─── INFORMATION PROVIDED ───

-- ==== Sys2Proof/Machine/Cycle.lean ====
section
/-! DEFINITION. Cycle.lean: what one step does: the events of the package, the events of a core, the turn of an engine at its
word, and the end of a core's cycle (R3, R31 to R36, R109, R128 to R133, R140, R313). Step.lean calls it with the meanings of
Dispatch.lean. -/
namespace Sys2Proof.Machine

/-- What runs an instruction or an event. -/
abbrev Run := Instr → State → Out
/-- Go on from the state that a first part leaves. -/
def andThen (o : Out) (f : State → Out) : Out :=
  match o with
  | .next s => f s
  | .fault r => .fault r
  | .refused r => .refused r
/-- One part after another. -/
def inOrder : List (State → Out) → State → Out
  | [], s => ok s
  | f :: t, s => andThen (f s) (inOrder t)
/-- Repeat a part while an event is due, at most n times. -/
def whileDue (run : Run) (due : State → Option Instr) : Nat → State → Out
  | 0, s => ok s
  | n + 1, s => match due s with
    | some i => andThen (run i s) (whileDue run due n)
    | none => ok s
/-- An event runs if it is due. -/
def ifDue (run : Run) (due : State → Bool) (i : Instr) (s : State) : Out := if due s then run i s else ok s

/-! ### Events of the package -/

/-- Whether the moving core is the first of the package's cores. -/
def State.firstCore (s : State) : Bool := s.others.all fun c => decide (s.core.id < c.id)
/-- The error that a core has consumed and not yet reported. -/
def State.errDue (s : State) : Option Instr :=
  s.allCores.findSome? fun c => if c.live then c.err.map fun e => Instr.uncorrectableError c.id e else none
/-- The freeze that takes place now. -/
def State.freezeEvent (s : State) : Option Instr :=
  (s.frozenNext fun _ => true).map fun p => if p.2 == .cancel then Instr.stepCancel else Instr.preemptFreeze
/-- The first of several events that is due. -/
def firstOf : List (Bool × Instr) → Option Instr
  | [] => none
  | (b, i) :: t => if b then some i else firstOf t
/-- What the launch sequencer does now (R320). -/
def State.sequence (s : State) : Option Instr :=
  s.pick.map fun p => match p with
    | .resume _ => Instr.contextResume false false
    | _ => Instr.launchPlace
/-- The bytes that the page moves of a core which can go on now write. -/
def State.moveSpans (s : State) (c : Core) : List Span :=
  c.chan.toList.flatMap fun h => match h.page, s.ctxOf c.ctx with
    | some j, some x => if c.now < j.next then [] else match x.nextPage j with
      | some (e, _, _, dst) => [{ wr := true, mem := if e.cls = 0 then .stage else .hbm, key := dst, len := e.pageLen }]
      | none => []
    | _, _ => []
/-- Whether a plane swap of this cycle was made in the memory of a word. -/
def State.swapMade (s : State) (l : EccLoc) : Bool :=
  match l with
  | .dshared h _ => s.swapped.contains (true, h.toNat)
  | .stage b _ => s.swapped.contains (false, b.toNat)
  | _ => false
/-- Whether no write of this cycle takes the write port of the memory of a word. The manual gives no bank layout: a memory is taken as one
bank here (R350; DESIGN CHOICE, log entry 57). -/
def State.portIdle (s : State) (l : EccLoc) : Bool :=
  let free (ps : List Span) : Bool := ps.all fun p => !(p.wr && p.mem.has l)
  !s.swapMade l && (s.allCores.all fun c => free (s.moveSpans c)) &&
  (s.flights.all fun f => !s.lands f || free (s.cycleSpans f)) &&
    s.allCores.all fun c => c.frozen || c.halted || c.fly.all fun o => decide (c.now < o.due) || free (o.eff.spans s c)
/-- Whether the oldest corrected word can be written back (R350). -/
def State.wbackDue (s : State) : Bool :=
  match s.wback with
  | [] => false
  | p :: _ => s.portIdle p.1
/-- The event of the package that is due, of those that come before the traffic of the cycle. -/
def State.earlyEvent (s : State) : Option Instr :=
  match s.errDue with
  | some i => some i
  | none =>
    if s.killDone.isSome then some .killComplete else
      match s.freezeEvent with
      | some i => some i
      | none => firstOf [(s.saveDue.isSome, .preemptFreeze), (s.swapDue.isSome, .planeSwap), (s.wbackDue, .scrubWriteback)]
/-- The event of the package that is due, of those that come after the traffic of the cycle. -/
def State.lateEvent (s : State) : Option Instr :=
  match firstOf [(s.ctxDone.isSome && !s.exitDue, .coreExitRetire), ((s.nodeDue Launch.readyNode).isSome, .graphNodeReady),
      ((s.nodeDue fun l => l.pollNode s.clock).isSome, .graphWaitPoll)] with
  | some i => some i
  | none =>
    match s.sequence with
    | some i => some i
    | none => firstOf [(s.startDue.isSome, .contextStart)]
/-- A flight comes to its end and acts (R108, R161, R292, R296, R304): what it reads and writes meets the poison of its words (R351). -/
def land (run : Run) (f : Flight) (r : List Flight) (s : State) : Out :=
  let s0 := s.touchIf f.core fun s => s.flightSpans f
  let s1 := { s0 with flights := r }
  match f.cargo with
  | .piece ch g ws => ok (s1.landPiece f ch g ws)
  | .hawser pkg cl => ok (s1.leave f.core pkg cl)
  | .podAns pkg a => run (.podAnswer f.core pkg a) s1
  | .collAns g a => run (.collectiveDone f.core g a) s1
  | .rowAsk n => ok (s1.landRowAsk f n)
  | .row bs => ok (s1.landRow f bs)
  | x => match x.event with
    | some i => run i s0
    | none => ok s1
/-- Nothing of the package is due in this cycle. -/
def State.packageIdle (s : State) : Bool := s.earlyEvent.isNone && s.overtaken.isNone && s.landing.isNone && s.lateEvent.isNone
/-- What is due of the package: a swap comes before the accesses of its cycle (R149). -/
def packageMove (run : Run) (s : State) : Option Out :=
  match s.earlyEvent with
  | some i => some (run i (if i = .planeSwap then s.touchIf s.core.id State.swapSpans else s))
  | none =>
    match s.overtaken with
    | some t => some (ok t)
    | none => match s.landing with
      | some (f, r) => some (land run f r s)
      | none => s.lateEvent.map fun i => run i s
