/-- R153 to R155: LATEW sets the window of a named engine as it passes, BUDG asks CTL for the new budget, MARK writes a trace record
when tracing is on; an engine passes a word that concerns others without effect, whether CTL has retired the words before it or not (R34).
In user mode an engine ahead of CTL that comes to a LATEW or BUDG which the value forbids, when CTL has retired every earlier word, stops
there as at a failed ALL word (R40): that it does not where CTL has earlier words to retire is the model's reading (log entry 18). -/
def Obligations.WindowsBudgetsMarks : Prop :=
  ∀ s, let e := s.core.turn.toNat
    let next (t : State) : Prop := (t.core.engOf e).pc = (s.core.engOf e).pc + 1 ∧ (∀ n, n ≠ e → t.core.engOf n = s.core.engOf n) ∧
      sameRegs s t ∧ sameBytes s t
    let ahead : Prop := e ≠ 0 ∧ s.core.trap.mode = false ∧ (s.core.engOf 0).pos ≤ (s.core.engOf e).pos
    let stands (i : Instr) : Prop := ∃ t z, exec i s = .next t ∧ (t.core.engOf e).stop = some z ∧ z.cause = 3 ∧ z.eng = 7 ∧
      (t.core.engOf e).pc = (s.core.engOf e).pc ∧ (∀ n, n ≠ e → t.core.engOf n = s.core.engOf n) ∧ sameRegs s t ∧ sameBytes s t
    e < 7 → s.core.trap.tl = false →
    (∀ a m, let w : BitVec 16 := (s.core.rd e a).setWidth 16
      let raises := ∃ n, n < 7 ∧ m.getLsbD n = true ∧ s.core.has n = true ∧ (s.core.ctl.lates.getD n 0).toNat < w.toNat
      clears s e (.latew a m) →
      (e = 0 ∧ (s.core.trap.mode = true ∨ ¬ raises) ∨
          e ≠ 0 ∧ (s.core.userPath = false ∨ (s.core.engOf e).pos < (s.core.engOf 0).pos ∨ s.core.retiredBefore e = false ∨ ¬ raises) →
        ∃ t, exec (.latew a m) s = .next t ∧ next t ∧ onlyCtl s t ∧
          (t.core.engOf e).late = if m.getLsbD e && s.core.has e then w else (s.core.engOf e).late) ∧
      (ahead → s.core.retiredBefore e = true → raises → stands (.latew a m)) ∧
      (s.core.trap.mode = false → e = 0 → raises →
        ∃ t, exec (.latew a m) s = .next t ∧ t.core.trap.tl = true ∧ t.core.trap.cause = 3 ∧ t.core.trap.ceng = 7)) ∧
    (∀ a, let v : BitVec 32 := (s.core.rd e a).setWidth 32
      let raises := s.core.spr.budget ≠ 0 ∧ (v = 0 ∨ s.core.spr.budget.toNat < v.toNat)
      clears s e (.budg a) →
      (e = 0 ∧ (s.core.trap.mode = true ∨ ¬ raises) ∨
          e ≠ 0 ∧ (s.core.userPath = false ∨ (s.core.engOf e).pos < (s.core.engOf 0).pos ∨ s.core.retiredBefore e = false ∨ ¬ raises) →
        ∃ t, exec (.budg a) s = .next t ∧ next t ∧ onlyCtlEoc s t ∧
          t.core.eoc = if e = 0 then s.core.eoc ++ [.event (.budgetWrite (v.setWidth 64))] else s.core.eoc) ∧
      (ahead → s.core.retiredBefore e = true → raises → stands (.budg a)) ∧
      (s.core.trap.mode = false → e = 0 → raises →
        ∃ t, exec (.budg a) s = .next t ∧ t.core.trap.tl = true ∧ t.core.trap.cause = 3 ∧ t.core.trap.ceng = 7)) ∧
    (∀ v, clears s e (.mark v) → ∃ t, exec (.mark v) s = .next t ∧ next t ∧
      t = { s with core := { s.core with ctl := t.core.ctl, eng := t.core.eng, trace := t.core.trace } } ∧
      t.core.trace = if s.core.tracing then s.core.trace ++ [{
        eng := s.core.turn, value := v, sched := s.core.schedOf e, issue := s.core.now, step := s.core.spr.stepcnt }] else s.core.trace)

───

*WORK TO COMPLETE*
For the lines above, output exactly those from the line containing "def firstOf : List" through the line containing "Instr.contextResume false false", and skip the others.

*RESPONSE AREA*
def firstOf : List (Bool × Instr) → Option Instr
  | [] => none
  | (b, i) :: t => if b then some i else firstOf t
/-- What the launch sequencer does now (R320). -/
def State.sequence (s : State) : Option Instr :=
  s.pick.map fun p => match p with
    | .resume _ => Instr.contextResume false false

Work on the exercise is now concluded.